**Aim of the exercise**
Restate word for word the lines of the entries below, starting with the line that holds "(a : Access)" and ending with the line that holds "(isListed a.addr = false", and no others.

Data extracts: Begin

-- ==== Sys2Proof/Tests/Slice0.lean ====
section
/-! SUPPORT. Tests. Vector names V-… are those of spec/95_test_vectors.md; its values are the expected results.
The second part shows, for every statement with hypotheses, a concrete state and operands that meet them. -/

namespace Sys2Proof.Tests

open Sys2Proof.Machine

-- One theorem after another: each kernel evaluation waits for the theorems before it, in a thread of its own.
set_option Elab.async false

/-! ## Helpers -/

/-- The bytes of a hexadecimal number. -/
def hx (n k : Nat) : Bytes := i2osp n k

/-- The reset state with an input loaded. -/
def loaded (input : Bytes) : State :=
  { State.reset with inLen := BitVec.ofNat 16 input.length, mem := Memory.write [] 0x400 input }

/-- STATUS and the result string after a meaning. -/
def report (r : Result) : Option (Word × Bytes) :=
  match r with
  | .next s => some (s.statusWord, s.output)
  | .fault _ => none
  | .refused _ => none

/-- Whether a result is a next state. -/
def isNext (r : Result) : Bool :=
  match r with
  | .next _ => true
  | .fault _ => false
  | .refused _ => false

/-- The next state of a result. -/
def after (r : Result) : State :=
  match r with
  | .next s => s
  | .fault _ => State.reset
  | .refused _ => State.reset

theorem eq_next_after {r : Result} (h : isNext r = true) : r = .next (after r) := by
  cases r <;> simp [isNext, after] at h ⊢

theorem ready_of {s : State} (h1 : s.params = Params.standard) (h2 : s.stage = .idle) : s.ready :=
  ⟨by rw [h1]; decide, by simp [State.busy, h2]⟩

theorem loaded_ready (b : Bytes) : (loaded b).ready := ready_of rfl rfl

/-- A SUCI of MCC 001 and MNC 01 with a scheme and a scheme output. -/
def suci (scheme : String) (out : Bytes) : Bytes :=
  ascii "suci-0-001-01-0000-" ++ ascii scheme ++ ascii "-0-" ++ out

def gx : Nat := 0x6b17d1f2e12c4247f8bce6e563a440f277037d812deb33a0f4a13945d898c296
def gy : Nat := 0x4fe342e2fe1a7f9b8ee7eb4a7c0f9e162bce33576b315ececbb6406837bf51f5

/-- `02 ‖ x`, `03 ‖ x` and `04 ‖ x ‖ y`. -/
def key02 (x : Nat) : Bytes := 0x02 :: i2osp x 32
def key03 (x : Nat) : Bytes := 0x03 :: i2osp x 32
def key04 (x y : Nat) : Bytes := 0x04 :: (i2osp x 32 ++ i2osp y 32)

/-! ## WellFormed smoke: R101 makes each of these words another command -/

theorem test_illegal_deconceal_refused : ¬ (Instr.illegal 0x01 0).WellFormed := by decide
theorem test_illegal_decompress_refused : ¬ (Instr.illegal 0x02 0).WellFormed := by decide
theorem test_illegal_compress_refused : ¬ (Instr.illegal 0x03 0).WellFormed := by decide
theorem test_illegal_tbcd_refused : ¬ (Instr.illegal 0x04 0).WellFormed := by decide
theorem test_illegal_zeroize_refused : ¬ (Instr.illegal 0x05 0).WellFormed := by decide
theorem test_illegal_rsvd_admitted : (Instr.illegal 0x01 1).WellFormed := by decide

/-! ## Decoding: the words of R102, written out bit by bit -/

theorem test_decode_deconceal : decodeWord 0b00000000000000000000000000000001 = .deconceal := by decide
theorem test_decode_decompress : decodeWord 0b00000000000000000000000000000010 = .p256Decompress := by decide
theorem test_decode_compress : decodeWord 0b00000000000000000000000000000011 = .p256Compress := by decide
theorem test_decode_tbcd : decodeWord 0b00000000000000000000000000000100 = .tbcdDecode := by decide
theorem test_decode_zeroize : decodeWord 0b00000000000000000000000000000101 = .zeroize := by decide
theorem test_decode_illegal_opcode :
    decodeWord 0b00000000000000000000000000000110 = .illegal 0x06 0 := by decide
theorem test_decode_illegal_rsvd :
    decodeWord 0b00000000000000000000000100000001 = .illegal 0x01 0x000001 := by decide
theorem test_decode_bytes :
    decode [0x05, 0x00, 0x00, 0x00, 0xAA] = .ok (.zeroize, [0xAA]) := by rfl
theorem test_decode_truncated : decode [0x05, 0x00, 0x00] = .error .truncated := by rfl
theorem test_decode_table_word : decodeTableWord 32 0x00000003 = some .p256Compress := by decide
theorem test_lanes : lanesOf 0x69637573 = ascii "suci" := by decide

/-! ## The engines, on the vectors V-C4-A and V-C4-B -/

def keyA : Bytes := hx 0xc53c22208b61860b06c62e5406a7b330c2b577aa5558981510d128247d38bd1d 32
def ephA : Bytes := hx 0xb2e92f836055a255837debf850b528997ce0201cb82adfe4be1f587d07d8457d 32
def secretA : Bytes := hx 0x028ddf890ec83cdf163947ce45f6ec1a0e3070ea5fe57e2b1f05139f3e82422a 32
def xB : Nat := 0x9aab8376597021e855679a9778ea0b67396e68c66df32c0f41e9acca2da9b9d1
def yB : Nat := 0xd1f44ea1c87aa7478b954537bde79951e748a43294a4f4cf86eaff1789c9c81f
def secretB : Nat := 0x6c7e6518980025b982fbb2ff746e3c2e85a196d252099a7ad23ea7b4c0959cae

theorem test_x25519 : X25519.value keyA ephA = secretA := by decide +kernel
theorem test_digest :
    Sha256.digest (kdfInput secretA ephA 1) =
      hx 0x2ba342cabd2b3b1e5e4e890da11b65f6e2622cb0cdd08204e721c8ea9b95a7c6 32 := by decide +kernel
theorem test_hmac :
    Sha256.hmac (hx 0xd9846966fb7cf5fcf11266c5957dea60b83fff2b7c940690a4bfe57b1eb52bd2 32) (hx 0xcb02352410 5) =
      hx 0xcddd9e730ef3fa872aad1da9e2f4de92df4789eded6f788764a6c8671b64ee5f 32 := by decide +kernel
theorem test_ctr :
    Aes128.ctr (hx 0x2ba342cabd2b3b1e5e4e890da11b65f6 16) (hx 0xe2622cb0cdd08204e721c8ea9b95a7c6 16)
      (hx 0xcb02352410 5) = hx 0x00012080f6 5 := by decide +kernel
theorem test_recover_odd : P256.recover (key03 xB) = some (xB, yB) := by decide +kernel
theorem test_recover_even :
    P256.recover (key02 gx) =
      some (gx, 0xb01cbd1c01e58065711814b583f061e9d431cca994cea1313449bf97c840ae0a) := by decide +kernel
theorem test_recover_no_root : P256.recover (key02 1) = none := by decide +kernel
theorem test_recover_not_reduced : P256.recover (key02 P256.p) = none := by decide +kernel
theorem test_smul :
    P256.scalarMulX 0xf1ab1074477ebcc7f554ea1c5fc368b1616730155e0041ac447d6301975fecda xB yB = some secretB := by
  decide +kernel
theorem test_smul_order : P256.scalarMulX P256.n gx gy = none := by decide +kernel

Data extracts: End
Data extracts: Begin

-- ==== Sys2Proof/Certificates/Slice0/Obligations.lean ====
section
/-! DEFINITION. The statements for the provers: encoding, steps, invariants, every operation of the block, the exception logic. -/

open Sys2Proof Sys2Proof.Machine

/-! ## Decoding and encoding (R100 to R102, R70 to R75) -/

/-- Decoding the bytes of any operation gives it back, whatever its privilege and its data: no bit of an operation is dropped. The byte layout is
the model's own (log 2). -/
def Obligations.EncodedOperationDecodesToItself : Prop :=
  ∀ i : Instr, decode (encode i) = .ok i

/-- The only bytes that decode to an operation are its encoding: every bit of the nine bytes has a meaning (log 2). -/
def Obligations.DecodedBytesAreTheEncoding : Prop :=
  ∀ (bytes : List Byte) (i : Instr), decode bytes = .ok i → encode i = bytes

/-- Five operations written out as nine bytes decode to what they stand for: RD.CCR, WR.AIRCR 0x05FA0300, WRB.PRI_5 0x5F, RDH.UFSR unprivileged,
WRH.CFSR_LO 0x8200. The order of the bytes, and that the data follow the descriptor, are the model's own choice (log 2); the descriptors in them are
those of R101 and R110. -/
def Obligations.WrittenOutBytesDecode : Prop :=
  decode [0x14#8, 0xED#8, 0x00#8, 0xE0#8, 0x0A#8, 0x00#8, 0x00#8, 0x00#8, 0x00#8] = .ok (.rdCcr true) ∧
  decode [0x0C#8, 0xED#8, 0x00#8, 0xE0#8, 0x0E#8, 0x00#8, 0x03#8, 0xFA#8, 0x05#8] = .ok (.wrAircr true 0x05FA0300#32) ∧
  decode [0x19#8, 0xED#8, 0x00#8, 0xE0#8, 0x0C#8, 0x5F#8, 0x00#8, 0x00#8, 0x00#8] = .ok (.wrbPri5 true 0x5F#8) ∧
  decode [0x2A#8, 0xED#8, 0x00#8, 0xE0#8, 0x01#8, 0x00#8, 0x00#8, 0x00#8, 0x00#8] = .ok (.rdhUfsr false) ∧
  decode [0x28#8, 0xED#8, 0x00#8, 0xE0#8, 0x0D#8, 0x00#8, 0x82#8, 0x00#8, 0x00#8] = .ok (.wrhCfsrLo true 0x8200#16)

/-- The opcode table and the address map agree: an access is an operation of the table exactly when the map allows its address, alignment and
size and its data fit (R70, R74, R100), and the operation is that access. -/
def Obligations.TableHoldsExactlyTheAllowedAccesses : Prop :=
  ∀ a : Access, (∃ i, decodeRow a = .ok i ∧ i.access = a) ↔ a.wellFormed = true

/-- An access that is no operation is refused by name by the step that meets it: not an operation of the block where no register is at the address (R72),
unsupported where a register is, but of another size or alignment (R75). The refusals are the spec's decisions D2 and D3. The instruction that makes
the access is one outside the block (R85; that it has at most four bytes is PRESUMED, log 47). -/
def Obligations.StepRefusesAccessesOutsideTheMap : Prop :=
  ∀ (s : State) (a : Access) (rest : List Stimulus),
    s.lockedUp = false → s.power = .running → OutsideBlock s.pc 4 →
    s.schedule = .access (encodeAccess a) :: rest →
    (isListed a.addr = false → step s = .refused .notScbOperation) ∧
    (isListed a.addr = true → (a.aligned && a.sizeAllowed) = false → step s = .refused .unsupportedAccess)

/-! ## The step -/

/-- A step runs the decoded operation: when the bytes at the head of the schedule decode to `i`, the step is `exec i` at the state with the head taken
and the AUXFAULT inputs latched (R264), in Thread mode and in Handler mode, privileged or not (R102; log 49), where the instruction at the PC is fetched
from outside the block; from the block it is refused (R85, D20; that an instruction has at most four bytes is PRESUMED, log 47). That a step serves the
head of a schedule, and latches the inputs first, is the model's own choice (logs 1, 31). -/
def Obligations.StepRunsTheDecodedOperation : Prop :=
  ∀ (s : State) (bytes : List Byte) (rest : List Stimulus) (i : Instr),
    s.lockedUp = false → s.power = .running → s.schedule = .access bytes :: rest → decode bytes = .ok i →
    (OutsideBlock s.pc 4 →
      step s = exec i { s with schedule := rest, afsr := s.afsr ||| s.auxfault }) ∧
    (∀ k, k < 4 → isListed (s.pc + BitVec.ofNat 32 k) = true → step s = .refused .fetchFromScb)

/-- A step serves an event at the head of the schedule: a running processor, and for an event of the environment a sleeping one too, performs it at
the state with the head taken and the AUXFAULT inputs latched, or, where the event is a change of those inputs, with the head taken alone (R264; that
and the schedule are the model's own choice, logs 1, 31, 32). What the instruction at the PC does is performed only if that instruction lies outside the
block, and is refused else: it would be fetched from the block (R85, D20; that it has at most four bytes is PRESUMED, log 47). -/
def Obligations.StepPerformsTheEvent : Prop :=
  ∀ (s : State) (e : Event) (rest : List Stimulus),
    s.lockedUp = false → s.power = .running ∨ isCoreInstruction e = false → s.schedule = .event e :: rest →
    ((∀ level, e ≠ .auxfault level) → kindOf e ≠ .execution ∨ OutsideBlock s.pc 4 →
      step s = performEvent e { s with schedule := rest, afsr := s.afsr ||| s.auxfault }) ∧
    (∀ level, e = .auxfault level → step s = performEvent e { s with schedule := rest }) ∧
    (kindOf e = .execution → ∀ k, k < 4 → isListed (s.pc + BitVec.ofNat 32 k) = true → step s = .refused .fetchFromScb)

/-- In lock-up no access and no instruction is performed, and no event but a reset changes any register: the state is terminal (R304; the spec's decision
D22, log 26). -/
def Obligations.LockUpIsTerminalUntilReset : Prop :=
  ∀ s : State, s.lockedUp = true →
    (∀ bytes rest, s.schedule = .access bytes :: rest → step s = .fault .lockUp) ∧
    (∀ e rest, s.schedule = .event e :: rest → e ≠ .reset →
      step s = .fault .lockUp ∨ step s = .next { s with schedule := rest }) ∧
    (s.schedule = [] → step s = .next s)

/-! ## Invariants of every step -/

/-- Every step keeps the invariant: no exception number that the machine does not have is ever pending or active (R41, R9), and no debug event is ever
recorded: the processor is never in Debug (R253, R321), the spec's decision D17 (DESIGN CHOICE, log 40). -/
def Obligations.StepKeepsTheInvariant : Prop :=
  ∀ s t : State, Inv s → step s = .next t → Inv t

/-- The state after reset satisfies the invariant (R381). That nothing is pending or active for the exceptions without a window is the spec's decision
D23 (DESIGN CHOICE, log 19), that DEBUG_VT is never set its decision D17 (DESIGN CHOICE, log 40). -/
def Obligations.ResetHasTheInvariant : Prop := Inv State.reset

Data extracts: End

**Solution to the problem**
  ∀ (s : State) (a : Access) (rest : List Stimulus),
    s.lockedUp = false → s.power = .running → OutsideBlock s.pc 4 →
    s.schedule = .access (encodeAccess a) :: rest →
    (isListed a.addr = false → step s = .refused .notScbOperation) ∧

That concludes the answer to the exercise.